» **PROBLEM REQUIREMENTS**
From the entries below, copy each line in which the word "answer" occurs.
[[ RECORDS FOR THIS TASK, beginning ]]
-- ==== Sys2Proof/Certificates/Slice0/Obligations.lean ====
section
/-! DEFINITION. The statements about SHA1CE, each formalising what a rule of spec/ says an access, a micro-operation or
the machine does. Where a statement speaks of the answer on the bus it speaks of the model's own field `response` (log
entry 2); where it speaks of what happens next, of the model's own field `pending` (log entry 1). -/

open Sys2Proof Sys2Proof.Machine

/-! ### Encoding -/

/-- Words written out from the formats of 30_encoding.md decode to the instructions they stand for, and ill-formed,
misaligned, sub-word and reserved ones are rejected by name. -/
def Obligations.DecodeSpecWords : Prop :=
  decode (.txn 0x0800000000#40) = .ok .rdStatus ∧
  decode (.txn 0x2000000000#40) = .ok .rdH4 ∧
  decode (.txn 0x4C00000000#40) = .ok (.rdM 3) ∧
  decode (.txn 0x8400000002#40) = .ok (.wrCtrl 0x00000002#32) ∧
  decode (.txn 0x8CFFFFFFFF#40) = .ok (.wrIrqen 0xFFFFFFFF#32) ∧
  decode (.txn 0xC061626380#40) = .ok (.wrM 0 0x61626380#32) ∧
  decode (.txn 0xFC00000018#40) = .ok (.wrM 15 0x00000018#32) ∧
  decode (.txn 0x8800000000#40) = .ok (.wrRoStatus 0x00000000#32) ∧
  decode (.txn 0xBC00000005#40) = .ok (.accRsvd3C .write 0x00000005#32) ∧
  decode (.ctrl 0x00000002#32) = .ok .start ∧
  decode (.ctrl 0x00000012#32) = .reject .illegalCommand ∧
  decode (.rom 0x1A#8) = .ok .rndMajK2X ∧
  decode (.rom 0x03#8) = .reject .reservedRomWord ∧
  decode (.step 80#7) = .ok .fin ∧
  decodeTxn 0x0800000000#40 .two = .reject .sizeNotFour ∧
  decode (.txn 0x4100000000#40) = .reject .misaligned ∧
  decode (.txn 0x0800000001#40) = .reject .readWithData

/-- Every well-formed instruction decodes from its words, with every operand at every value. -/
def Obligations.DecodeEncodeRoundTrip : Prop :=
  ∀ i : Instr, i.wellFormed = true → decode (encode i) = .ok i

/-- A word that decodes is the one word of its instruction, and that instruction is well formed: no word is read twice,
no bit of it is ignored. -/
def Obligations.EncodeDecodeRoundTrip : Prop :=
  ∀ (e : Encoded) (i : Instr), decode e = .ok i → encode i = e ∧ i.wellFormed = true

/-- "Every aligned, well-formed record matches exactly one TXN row of opcode_table.json" (R95), and that row is the one
of the instruction it decodes to. -/
def Obligations.AlignedRecordMatchesOneRow : Prop :=
  ∀ r : BitVec 40, wellFormedRecord r = true → (recordOff r).toNat % 4 = 0 →
    ∃ i, decode (.txn r) = .ok i ∧ txnRows.filter (fun row => row.matchesWord (.txn r)) = [opcodeRow i]

/-- The offset table of R83, for both directions: which instruction an aligned, well-formed record of size 4 is; an
offset whose bits 1:0 are not 00 is misaligned. -/
def Obligations.RecordsDecodeByOffset : Prop :=
  ∀ r : BitVec 40, wellFormedRecord r = true →
    let off := (recordOff r).toNat
    let data := recordData r
    (off % 4 ≠ 0 → decode (.txn r) = .reject .misaligned) ∧
    (off = 0x24 → decode (.txn r) = .ok (.accRsvd24 (recordDir r) data)) ∧
    (off = 0x28 → decode (.txn r) = .ok (.accRsvd28 (recordDir r) data)) ∧
    (off = 0x2C → decode (.txn r) = .ok (.accRsvd2C (recordDir r) data)) ∧
    (off = 0x30 → decode (.txn r) = .ok (.accRsvd30 (recordDir r) data)) ∧
    (off = 0x34 → decode (.txn r) = .ok (.accRsvd34 (recordDir r) data)) ∧
    (off = 0x38 → decode (.txn r) = .ok (.accRsvd38 (recordDir r) data)) ∧
    (off = 0x3C → decode (.txn r) = .ok (.accRsvd3C (recordDir r) data)) ∧
    (recordDir r = .read →
      (off = 0x00 → decode (.txn r) = .ok .rdId) ∧
      (off = 0x04 → decode (.txn r) = .ok .rdCtrl) ∧
      (off = 0x08 → decode (.txn r) = .ok .rdStatus) ∧
      (off = 0x0C → decode (.txn r) = .ok .rdIrqen) ∧
      (off = 0x10 → decode (.txn r) = .ok .rdH0) ∧
      (off = 0x14 → decode (.txn r) = .ok .rdH1) ∧
      (off = 0x18 → decode (.txn r) = .ok .rdH2) ∧
      (off = 0x1C → decode (.txn r) = .ok .rdH3) ∧
      (off = 0x20 → decode (.txn r) = .ok .rdH4) ∧
      (∀ j : Fin 16, off = 0x40 + 4 * j.val → decode (.txn r) = .ok (.rdM j))) ∧
    (recordDir r = .write →
      (off = 0x00 → decode (.txn r) = .ok (.wrRoId data)) ∧
      (off = 0x04 → decode (.txn r) = .ok (.wrCtrl data)) ∧
      (off = 0x08 → decode (.txn r) = .ok (.wrRoStatus data)) ∧
      (off = 0x0C → decode (.txn r) = .ok (.wrIrqen data)) ∧
      (off = 0x10 → decode (.txn r) = .ok (.wrH0 data)) ∧
      (off = 0x14 → decode (.txn r) = .ok (.wrH1 data)) ∧
      (off = 0x18 → decode (.txn r) = .ok (.wrH2 data)) ∧
      (off = 0x1C → decode (.txn r) = .ok (.wrH3 data)) ∧
      (off = 0x20 → decode (.txn r) = .ok (.wrH4 data)) ∧
      (∀ j : Fin 16, off = 0x40 + 4 * j.val → decode (.txn r) = .ok (.wrM j data)))

/-! ### What one step runs -/

/-- A host transaction at the head of the pending events: where its record and SIZE decode to an instruction, the step
is that instruction run with the event taken off; a read record whose DATA is not 0 is no hardware event (R81) and the
step refuses it (log entry 4). -/
def Obligations.StepRunsHostTransaction : Prop :=
  ∀ (s : State) (t : Txn) (rest : List Event), s.pending = .host t :: rest →
    (∀ i, decodeTxn t.record t.size = .ok i → step s = exec i { s with pending := rest }) ∧
    (recordDir t.record = .read → recordData t.record ≠ 0 → step s = .refused .illFormedRecord)

/-- R23: the engine's turn by phase. Idle, no engine step, and nothing changes; busy with T in 0..79, the round that
ROM[T] names, where the ROM holds no reserved word; busy with T = 80, the finalize step; busy with T in 81..127, a fault. -/
def Obligations.EngineTurnFollowsPhase : Prop :=
  ∀ s s0 : State, s.engineTurn s0 →
    (s.busy = false → step s = .next s0) ∧
    (s.busy = true → (∀ t : Fin 80, s.rom[t] ∈ [0x00#8, 0x10#8, 0x15#8, 0x1A#8, 0x1D#8]) →
      ∀ inRom : s.t.toNat < 80, ∀ i, decode (.rom s.rom[s.t.toNat]) = .ok i →
      step s = exec i s0) ∧
    (s.busy = true → s.t.toNat = 80 → step s = exec .fin s0) ∧
    (s.busy = true → 80 < s.t.toNat → step s = .fault .roundCounterOutOfRange)

/-- R91: a control ROM word with FSEL = 3, with a bit of 7:5 set, or none of the five of R88 is reserved; none occurs in
the ROM, which no step changes; a model that generalises over ROM contents refuses it, wherever in the ROM it stands,
before any round runs (I5). -/
def Obligations.ReservedRomWordIsRefused : Prop :=
  (∀ s s0 : State, s.engineTurn s0 → s.busy = true → s.t.toNat < 80 → ∀ t : Fin 80,
    (s.rom[t].extractLsb' 0 2 = 3#2 ∨ s.rom[t].extractLsb' 5 3 ≠ 0#3 ∨
      s.rom[t] ∉ [0x00#8, 0x10#8, 0x15#8, 0x1A#8, 0x1D#8]) →
    step s = .refused .reservedRomWord) ∧
  (∀ t : Fin 80, State.reset.rom[t] ∈ [0x00#8, 0x10#8, 0x15#8, 0x1A#8, 0x1D#8]) ∧
  (∀ s s' : State, step s = .next s' → s'.rom = s.rom)

/-! ### Reset -/

/-- R270: the reset step, from any state, busy or not. The control ROM is not affected, and the engine comes out
idle. (The events after it and the last answer stay: log entries 1 and 2.) -/
def Obligations.ResetStepSetsEveryRegister : Prop :=
  ∀ (s : State) (rest : List Event), s.pending = .reset :: rest →
    ∃ s', step s = .next s' ∧
      s'.h = #v[0x67452301#32, 0xEFCDAB89#32, 0x98BADCFE#32, 0x10325476#32, 0xC3D2E1F0#32] ∧
      (∀ j : Fin 16, s'.m[j] = 0) ∧ (∀ j : Fin 16, s'.w[j] = 0) ∧ s'.work = ⟨0, 0, 0, 0, 0⟩ ∧
      s'.t = 0 ∧ s'.wvalid = 0 ∧ s'.busy = false ∧ s'.done = false ∧ s'.err = false ∧ s'.errcode = 0 ∧
      s'.doneIe = false ∧ s'.errIe = false ∧ s'.rom = s.rom ∧ s'.phase = .idle ∧
      s'.pending = rest ∧ s'.response = s.response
[[ RECORDS FOR THIS TASK, end ]]
» **TASK RESULT**
the machine does. Where a statement speaks of the answer on the bus it speaks of the model's own field `response` (log
idle. (The events after it and the last answer stay: log entries 1 and 2.) -/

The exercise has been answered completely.